她輕笑:「本就是你死我活,既然如此,我無話可說。」
說完,她目光落在樂老闆握在胸口的水果刀上,刀尖沖她,她抬腳,猛地一倒,利刃刺過喉頭,砰地一聲,血液四濺,從二樓低落到一樓,浸濕地毯。
眾人被嚇了一跳,紛紛後退,她倒在欄杆邊,已經沒有聲息。
樂老闆的手微微顫抖,喉嚨發緊,再開口時聲音變調:「奸細已除,那些妄圖威脅州城的人,我百樂門絕不向其妥協!」
「沒錯,絕對不妥協!」
「州城也絕不妥協!」
「除了這些奸細,打出城門去,把敵國那些人都趕走!」
耳邊那些人的叫喊聲好像聽不見,宮禛站在人群之外,靜靜地看著倒在圍欄邊的人。
賓客散去,連百樂門的人都被遣離現場,他才拖著沉重的腳步上了二樓。
她失血過多,臉色慘敗,脖子上的刀口觸目驚心。
今晚這場戲,是她的精心安排,觀眾是舞廳內上百號客人,而他,只是一個特邀嘉賓。
前三人都是她殺的,一擊斃命不留痕跡,偏偏最後一人只是受傷,頭腦清醒且可以指認。
B國在州城安排了她作為百樂門的細作,暴露之後卻偏要說細作已經滲入州城各處。
她說那夜槍擊是她的安排,不過是出現了一個愚蠢的臨介,成了變數。
她承認屢次找他只是為了利用美色來引她上鉤,偏偏他和龐州那群人不一樣,不動如山。
一切仿佛都能圓過去,卻又處處露出馬腳。
她無疑是在告訴眾人,B國的狼子野心、龐州的曲意逢迎,只有州城,只有統領府,才是百姓的依靠。
要想回歸和平,只能驅逐外敵。
他擰眉,解開她手腕上的麻繩,站起來,往樓下走。
「不用查了,屍體交去統領府,有人處理。」他撂下這句話給巡捕房探長,對方一臉懵。
「呃……是,屬下明白。」
對方以為他不過是覺得湯故身細作身份需要謹慎,二話不說立刻執行。
「大統領。」
他走到門前,樂老闆忽然追過來:「小故走之前,讓我把這個交給您。」
一張紙,上面密密麻麻全是鋼筆字,他匆匆掃了一眼,B國的細作名單,與B國私下達成協議的州城商戶,B國未來的入侵計劃,雖不全面,但卻能讓州城掀起一場腥風血雨。

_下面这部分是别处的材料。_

-- ==== Sys2Proof/Certificates/Slice0/Obligations.lean ====
section
/-! DEFINITION. Certificates/Slice0/Obligations.lean: what is claimed of the machine, one definition for each claim. The words in which
the claims are put stand in Safety.lean. -/

open Sys2Proof Sys2Proof.Machine

/-! ### Lane instructions -/

/-- R102, R103, R106, R107: the exact result of the operands' integers, fitted to the type (R28), and nothing else. -/
def Obligations.IntegerArithmeticResults : Prop :=
  (∀ h t sat d a b, Writes (.iadd h t sat d a b) h fun _ _ g _ l =>
    { regs := [(d, t.is64, ITy.fit t sat (srcInt g l t a + srcInt g l t b))] }) ∧
  (∀ h t sat d a b, Writes (.isub h t sat d a b) h fun _ _ g _ l =>
    { regs := [(d, t.is64, ITy.fit t sat (srcInt g l t a - srcInt g l t b))] }) ∧
  (∀ h t sat d a b, Writes (.imul h t sat d a b) h fun _ _ g _ l =>
    { regs := [(d, t.is64, ITy.fit t sat (srcInt g l t a * srcInt g l t b))] }) ∧
  (∀ h t d a b, Writes (.imulh h t d a b) h fun _ _ g _ l =>
    { regs := [(d, t.is64, ITy.fit t false ((srcInt g l t a * srcInt g l t b) / 2 ^ ITy.width t))] }) ∧
  (∀ h t sat d a b c, Writes (.imad h t false sat d a b c) h fun _ _ g _ l =>
    { regs := [(d, t.is64, ITy.fit t sat (srcInt g l t a * srcInt g l t b + srcInt g l t c))] }) ∧
  (∀ h sat d a b c, Writes (.imad h .i32 true sat d a b c) h fun _ _ g _ l =>
    { regs := [(d, true, ITy.fit .i64 sat (srcInt g l .i32 a * srcInt g l .i32 b + srcInt g l .i64 c))] }) ∧
  (∀ h sat d a b c, Writes (.imad h .n32 true sat d a b c) h fun _ _ g _ l =>
    { regs := [(d, true, ITy.fit .n64 sat (srcInt g l .n32 a * srcInt g l .n32 b + srcInt g l .n64 c))] }) ∧
  (∀ h t d a b, Writes (.imin h t d a b) h fun _ _ g _ l =>
    { regs := [(d, t.is64, ITy.fit t false (Min.min (srcInt g l t a) (srcInt g l t b)))] }) ∧
  (∀ h t d a b, Writes (.imax h t d a b) h fun _ _ g _ l =>
    { regs := [(d, t.is64, ITy.fit t false (Max.max (srcInt g l t a) (srcInt g l t b)))] }) ∧
  (∀ h t sat d a, Writes (.iabs h t sat d a) h fun _ _ g _ l =>
    { regs := [(d, t.is64, ITy.fit t sat ((srcInt g l t a).natAbs : Int))] }) ∧
  (∀ h t sat d a, Writes (.ineg h t sat d a) h fun _ _ g _ l =>
    { regs := [(d, t.is64, ITy.fit t sat (-srcInt g l t a))] }) ∧
  (∀ h t d a b c e, Writes (.iaddc h t d a b c e) h fun _ _ g _ l =>
    let sum := srcInt g l t a + srcInt g l t b + (readPred l false c).toInt
    { regs := [(d, t.is64, ITy.fit t false sum)], preds := [(e, decide (2 ^ ITy.width t ≤ sum))] })

/-- R27, R28, R100: an integer result wraps modulo 2^w, or clamps into the type's range under .sat. An s register supplies the low bits of an
operand, and a result of width w written to it fills its 64 bits by sign under .i types and with zeros under the others. -/
def Obligations.FitWrapsAndClamps : Prop :=
  (∀ (t : ITy) (x : Int),
    (ITy.fit t false x).setWidth (ITy.width t) = BitVec.ofInt (ITy.width t) x ∧
    (t.isSigned = true → ITy.fit t false x = (BitVec.ofInt (ITy.width t) x).signExtend 64) ∧
    (t.isSigned = false → ITy.fit t false x = (BitVec.ofInt (ITy.width t) x).setWidth 64) ∧
    (x < ITy.min t → ITy.fit t true x = BitVec.ofInt 64 (ITy.min t)) ∧
    (ITy.max t < x → ITy.fit t true x = BitVec.ofInt 64 (ITy.max t)) ∧
    (ITy.min t ≤ x → x ≤ ITy.max t → ITy.fit t true x = ITy.fit t false x)) ∧
  (∀ (g : Group) (l : Lane) (t : ITy) (n : BitVec 6), (readOp g l t.is64 (.s n)).setWidth (ITy.width t) = (Sparse.get g.s n.toNat).setWidth (ITy.width t)) ∧
  (∀ (m : Sparse 64) (k : Nat) (t : ITy) (sat : Bool) (x : Int) (n : BitVec 6), Sparse.wf m = true →
    let y := (ITy.fit t sat x).setWidth (ITy.width t)
    Sparse.get (sAfter m [(k, { regs := [(.s n, t.is64, ITy.fit t sat x)] })]) n.toNat = if t.isSigned then y.signExtend 64 else y.setWidth 64)

/-- R103, R110, R111, R112: the bitwise instructions work bit by bit on the source bits, at both widths; bits above the width are 0 (R100).
Shifts, rotations, the funnel shift and bit fields. -/
def Obligations.BitAndShiftResults : Prop :=
  (∀ t : ITy, t = .b32 ∨ t = .b64 →
    (∀ h d a b, Writes (.and h t d a b) h fun _ _ g _ l =>
      { regs := [(d, t.is64, cut t (readOp g l t.is64 a &&& readOp g l t.is64 b))] }) ∧
    (∀ h d a b, Writes (.or h t d a b) h fun _ _ g _ l =>
      { regs := [(d, t.is64, cut t (readOp g l t.is64 a ||| readOp g l t.is64 b))] }) ∧
    (∀ h d a b, Writes (.xor h t d a b) h fun _ _ g _ l =>
      { regs := [(d, t.is64, cut t (readOp g l t.is64 a ^^^ readOp g l t.is64 b))] }) ∧
    (∀ h d a, Writes (.not h t d a) h fun _ _ g _ l => { regs := [(d, t.is64, cut t (~~~readOp g l t.is64 a))] }) ∧
    (∀ h d a b c e, Writes (.bool3 h t d a b c (.imm e)) h fun _ _ g _ l =>
      { regs := [(d, t.is64, cut t (bitsOf fun j => e.getLsbD (7 -
          (4 * ((readOp g l t.is64 a).getLsbD j).toNat + 2 * ((readOp g l t.is64 b).getLsbD j).toNat +
            ((readOp g l t.is64 c).getLsbD j).toNat))))] }) ∧
    (∀ h d a, Writes (.brev h t d a) h fun _ _ g _ l =>
      { regs := [(d, t.is64, cut t (bitsOf fun j => (readOp g l t.is64 a).getLsbD (ITy.width t - 1 - j)))] }) ∧
    (∀ h d a, Writes (.popc h t d a) h fun _ _ g _ l =>
      { regs := [(d, false, BitVec.ofNat 64 (((List.range (ITy.width t)).filter fun j => (readOp g l t.is64 a).getLsbD j).length))] }) ∧
    (∀ h d a, Writes (.clz h t d a) h fun _ _ g _ l =>
      { regs := [(d, false, BitVec.ofNat 64 (((List.range (ITy.width t)).reverse.takeWhile fun j =>
          !(readOp g l t.is64 a).getLsbD j).length))] }) ∧
    (∀ h d a, Writes (.ctz h t d a) h fun _ _ g _ l =>
      { regs := [(d, false, BitVec.ofNat 64 (((List.range (ITy.width t)).takeWhile fun j =>
          !(readOp g l t.is64 a).getLsbD j).length))] })) ∧
  ((∀ h t d a b, Writes (.shl h t d a b) h fun _ _ g _ l => { regs := [(d, t.is64, ITy.fit t false
    (if ITy.width t ≤ srcN32 g l b then 0 else srcInt g l t a * 2 ^ srcN32 g l b))] }) ∧
  (∀ h t d a b, Writes (.shr h t d a b) h fun _ _ g _ l => { regs := [(d, t.is64, ITy.fit t false
    (if ITy.width t ≤ srcN32 g l b then 0 else srcInt g l t a / 2 ^ srcN32 g l b))] }) ∧
  (∀ h t d a b, Writes (.sar h t d a b) h fun _ _ g _ l => { regs := [(d, t.is64, ITy.fit t false
    (srcInt g l t a / 2 ^ Min.min (srcN32 g l b) (ITy.width t - 1)))] }) ∧
  (∀ h right d a b, Writes (.rot h .b32 right d a b) h fun _ _ g _ l => { regs := [(d, false,
    (let x : BitVec 32 := (readOp g l false a).setWidth 32
     if right then x.rotateRight (srcN32 g l b) else x.rotateLeft (srcN32 g l b)).setWidth 64)] }) ∧
  (∀ h right d a b, Writes (.rot h .b64 right d a b) h fun _ _ g _ l => { regs := [(d, true,
    if right then (readOp g l true a).rotateRight (srcN32 g l b) else (readOp g l true a).rotateLeft (srcN32 g l b))] }) ∧
  (∀ h left d a b c, Writes (.fsh h .b32 left d a b c) h fun _ _ g _ l => { regs := [(d, false,
    (let v : BitVec 64 := (readOp g l false a).setWidth 32 ++ (readOp g l false b).setWidth 32
     let n := srcN32 g l c % 32
     if left then ((v <<< n) >>> 32).setWidth 32 else (v >>> n).setWidth 32 : BitVec 32).setWidth 64)] }) ∧
  (∀ h left d a b c, Writes (.fsh h .b64 left d a b c) h fun _ _ g _ l => { regs := [(d, true,
    (let v : BitVec 128 := readOp g l true a ++ readOp g l true b
     let n := srcN32 g l c % 64
     if left then ((v <<< n) >>> 64).setWidth 64 else (v >>> n).setWidth 64 : BitVec 64))] }) ∧
  (∀ h t d a b c, Writes (.bfx h t d a b c) h fun _ _ g _ l => { regs := [(d, t.is64, ITy.fit t false
    (bitField (ITy.width t) t.isSigned (unsignedOf (ITy.width t) (srcInt g l t a)) (srcN32 g l b % 256) (srcN32 g l c % 256)))] }) ∧
  (∀ h t d a b c e, Writes (.bfi h t d a b c e) h fun _ _ g _ l => { regs := [(d, t.is64, ITy.fit t false
    (bitInsert (ITy.width t) (unsignedOf (ITy.width t) (srcInt g l t a)) (unsignedOf (ITy.width t) (srcInt g l t b))
      (srcN32 g l c % 256) (srcN32 g l e % 256)))] }) ∧
  (∀ h t k d a b, Writes (.lea h t k d a b) h fun _ _ g _ l =>
    { regs := [(d, true, readOp g l true a + BitVec.ofInt 64 (srcInt g l t b) <<< k.toNat)] }))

「小故說,她之前做錯了很多事,信錯了很多人,但願這次,她沒有看走眼。」
宮禛收起紙條,點頭。
他又看了一眼二樓,她的屍體已經被白布蓋起來抬走,於是他收回視線,轉身離開。
她剛才交代的那些都是實話,唯獨最後一件說錯了。
他對她從來沒有無動於衷。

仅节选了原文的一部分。